— What the task asks —
Your job with the data below is to output exactly the lines from the one holding "obtain ⟨hs, heffect⟩ := step_effect hstep" down to the one holding "(R158, R164), so", both included, and no others.

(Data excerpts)

------------------------------------

/-! ### The record -/

/-- Outside status Faulted the record is the one of no fault (R24). -/
theorem recordOk_iff_of_not_faulted {s : State} (hs : s.status ≠ .faulted) :
    s.recordOk = true ↔ s.faultCause = .noFault ∧ s.faultPc = 0 ∧ s.faultInfo = 0 := by
  cases hc : s.faultCause <;> simp [State.recordOk, hc, hs]

theorem programBoundsFault_recordOk {s : State} (hout : s.program.len ≤ s.pc.toNat) :
    s.programBoundsFault.recordOk = true := by
  simp [State.recordOk, State.programBoundsFault, hout]

theorem invalidOpcodeFault_recordOk {s : State} {w : IWord} (hf : s.fetch = some w) (hd : decode w = .invalidOpcode) :
    (s.invalidOpcodeFault w).recordOk = true := by
  simp [State.recordOk, State.invalidOpcodeFault, hf, hd]

theorem invalidRegisterFault_recordOk {s : State} {w : IWord} {sel : Sel} (hf : s.fetch = some w)
    (hd : decode w = .invalidRegister sel) : (s.invalidRegisterFault sel).recordOk = true := by
  have hlarge : 9 ≤ sel.toNat := lt_of_decode_eq_invalidRegister hd
  have hfits : sel.toNat ≤ 15 := Nat.le_of_lt_succ sel.isLt
  have hfd := fetchDecode_of_fetch hf
  simp [State.recordOk, State.invalidRegisterFault, hfd, hd, hlarge, hfits]

theorem memoryFault_recordOk {s : State} {w : IWord} {i : Instr} {base : Reg} {offset : Int} (hf : s.fetch = some w)
    (hd : decode w = .instr i) (hi : Accesses i base offset) (he : offsetEncodable offset = true)
    (hv : addressValid (s.effAddr base offset) = false) : (s.memoryFault (s.effAddr base offset)).recordOk = true := by
  have hfd := fetchDecode_of_fetch hf
  have hinfo := infoOfAddress_toInt (s := s) (base := base) he
  have hout : s.effAddr base offset < 0 ∨ 65535 < s.effAddr base offset := by
    have := mt addressValid_iff.mpr (Bool.eq_false_iff.mp hv)
    omega
  rcases hi with ⟨rd, rfl⟩ | ⟨rs, rfl⟩ <;> simp [State.recordOk, State.memoryFault, hfd, hd, hinfo, hout]

/-! ### The invariant under each effect -/

/-- What leaves memory, output and record alone, and the machine unfaulted, keeps the invariant. -/
theorem State.Inv.of_frame {s t : State} (h : s.Inv) (hs : s.status ≠ .faulted) (ht : t.status ≠ .faulted)
    (hmem : t.mem = s.mem) (hout : t.out = s.out) (hrec : KeepsRecord s t) : t.Inv := by
  obtain ⟨hm, hp, hr, ho⟩ := h
  obtain ⟨hcause, hpc, hinfo, hprog⟩ := hrec
  refine ⟨hmem ▸ hm, hprog ▸ hp, ?_, ?_⟩
  · rw [recordOk_iff_of_not_faulted ht, hcause, hpc, hinfo]
    exact (recordOk_iff_of_not_faulted hs).mp hr
  · simpa [State.portOk, State.cell, hmem, hout] using ho

/-- The port cell follows the output (R39, R40). -/
theorem storeCell_portOk {s : State} (h : s.portOk = true) (a : Nat) (v : Word) : (s.storeCell a v).portOk = true := by
  by_cases ha : a = Config.ioOut
  · simp [State.portOk, cell_storeCell, storeCell_out, ha]
  · simpa [State.portOk, cell_storeCell, storeCell_out, ha, Ne.symm ha] using h

/-- A store to a cell that exists keeps the invariant. -/
theorem State.Inv.storeCell {s : State} (h : s.Inv) (hs : s.status ≠ .faulted) {a : Nat} (ha : a < Config.memCells)
    (v : Word) : (s.storeCell a v).Inv := by
  obtain ⟨hm, hp, hr, ho⟩ := h
  refine ⟨storeCell_wf hm ha v, by rwa [storeCell_program], ?_, storeCell_portOk ho a v⟩
  rw [recordOk_iff_of_not_faulted hs] at hr
  simpa [recordOk_iff_of_not_faulted, hs] using hr

/-- A fault keeps the invariant when what it records is true. -/
theorem State.Inv.takeFault {s : State} (h : s.Inv) {c : FaultCause} {info : BitVec 64}
    (hr : (s.takeFault c info).recordOk = true) : (s.takeFault c info).Inv := by
  obtain ⟨hm, hp, -, ho⟩ := h
  exact ⟨hm, hp, hr, ho⟩

/-- Executing the fetched instruction keeps the invariant. -/
theorem State.Inv.exec {s t : State} {w : IWord} {i : Instr} (h : s.Inv) (hs : s.status = .running)
    (hf : s.fetch = some w) (hd : decode w = .instr i) (he : exec i s = .next t) : t.Inv := by
  have hnf : s.status ≠ .faulted := by simp [hs]
  cases exec_effect he with
  | register rd v => exact h.of_frame hnf (by simp [hs]) (by simp) (by simp) (by simp [KeepsRecord])
  | transfer target => exact h.of_frame hnf hnf rfl rfl ⟨rfl, rfl, rfl, rfl⟩
  | store rs rd offset _ hv =>
    have hinc : s.preIncrement.Inv := h.of_frame hnf hnf rfl rfl ⟨rfl, rfl, rfl, rfl⟩
    exact hinc.storeCell hnf (addressValid_toNat_lt hv) _
  | halt => exact h.of_frame hnf (by simp) rfl rfl ⟨rfl, rfl, rfl, rfl⟩
  | memoryFault base offset hi hoff hv => exact h.takeFault (memoryFault_recordOk hf hd hi hoff hv)

/-- Settles O45: the step's effects are three faults of fetch and decode, whose records are true, and the decoded
instruction, which keeps the invariant. -/
theorem stepKeepsTheInvariant : Obligations.StepKeepsTheInvariant := by
  intro s t hinv hstep
  obtain ⟨hs, heffect⟩ := step_effect hstep
  cases heffect with
  | bounds hout _ => exact hinv.takeFault (programBoundsFault_recordOk hout)
  | opcode w hf hd => exact hinv.takeFault (invalidOpcodeFault_recordOk hf hd)
  | selector w sel hf hd => exact hinv.takeFault (invalidRegisterFault_recordOk hf hd)
  | executes w i t hf hd he => exact hinv.exec hs hf hd he

end Sys2Proof.Machine
end

section
/-! SUPPORT. Reset. The bare reset state and the state after an edge with reset are both launch states (R158, R164), so
the values R154 states are shown once, for a launch state with any Program. -/

namespace Sys2Proof.Machine

/-! ### Reset is a launch -/

theorem reset_eq_launch : State.reset = State.launch { len := 0, words := [] } := rfl

/-- The reset input launches the Program in place (R122, R124). -/
@[simp] theorem edge_true (s : State) : Blocks.edge true s = State.launch s.program := rfl

/-! ### What a launch state holds (R31, R154) -/

theorem getReg_launch (p : Program) {r : Reg} (hr : r ≠ .r7) : (State.launch p).getReg r = 0 := by
  cases r with
  | r7 => exact absurd rfl hr
  | r0 | r1 | r2 | r3 | r4 | r5 | r6 | pc => rfl

@[simp] theorem cell_launch (p : Program) (a : Nat) : (State.launch p).cell a = 0 := rfl

/-- Settles O47: each of the two states is a launch state, whose registers and cells are read off by the laws above and
whose other fields are literal. -/
theorem resetLeavesTheStatedValues : Obligations.ResetLeavesTheStatedValues := by
  intro s t ht
  obtain ⟨p, rfl⟩ : ∃ p, t = State.launch p := by
    rcases List.mem_pair.mp ht with rfl | rfl
    · exact ⟨_, reset_eq_launch⟩
    · exact ⟨_, edge_true s⟩
  exact ⟨fun _ hr => getReg_launch p hr, rfl, rfl, cell_launch p, rfl, rfl, rfl, rfl, rfl⟩

end Sys2Proof.Machine
end

section
/-! SUPPORT. Decode against the opcode table (R64): the register fields of a row are the operand fields of its format,
and the decoder walks them in that order, so that the first one above 8 is the fault it names. -/

namespace Sys2Proof

/-! ### The operand selectors of a format (R57) -/

/-- The selectors that carry operands, in the order `r1`, `r2`, `r3`. -/
def Format.selectors : Format → Fields → List Sel
  | .rrr, f => [f.r1, f.r2, f.r3]
  | .rri, f => [f.r1, f.r2]
  | .r, f | .ri, f => [f.r1]
  | .n, _ => []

------------------------------------

— Answer to this problem —
  obtain ⟨hs, heffect⟩ := step_effect hstep
  cases heffect with
  | bounds hout _ => exact hinv.takeFault (programBoundsFault_recordOk hout)
  | opcode w hf hd => exact hinv.takeFault (invalidOpcodeFault_recordOk hf hd)
  | selector w sel hf hd => exact hinv.takeFault (invalidRegisterFault_recordOk hf hd)
  | executes w i t hf hd he => exact hinv.exec hs hf hd he

end Sys2Proof.Machine
end

section
/-! SUPPORT. Reset. The bare reset state and the state after an edge with reset are both launch states (R158, R164), so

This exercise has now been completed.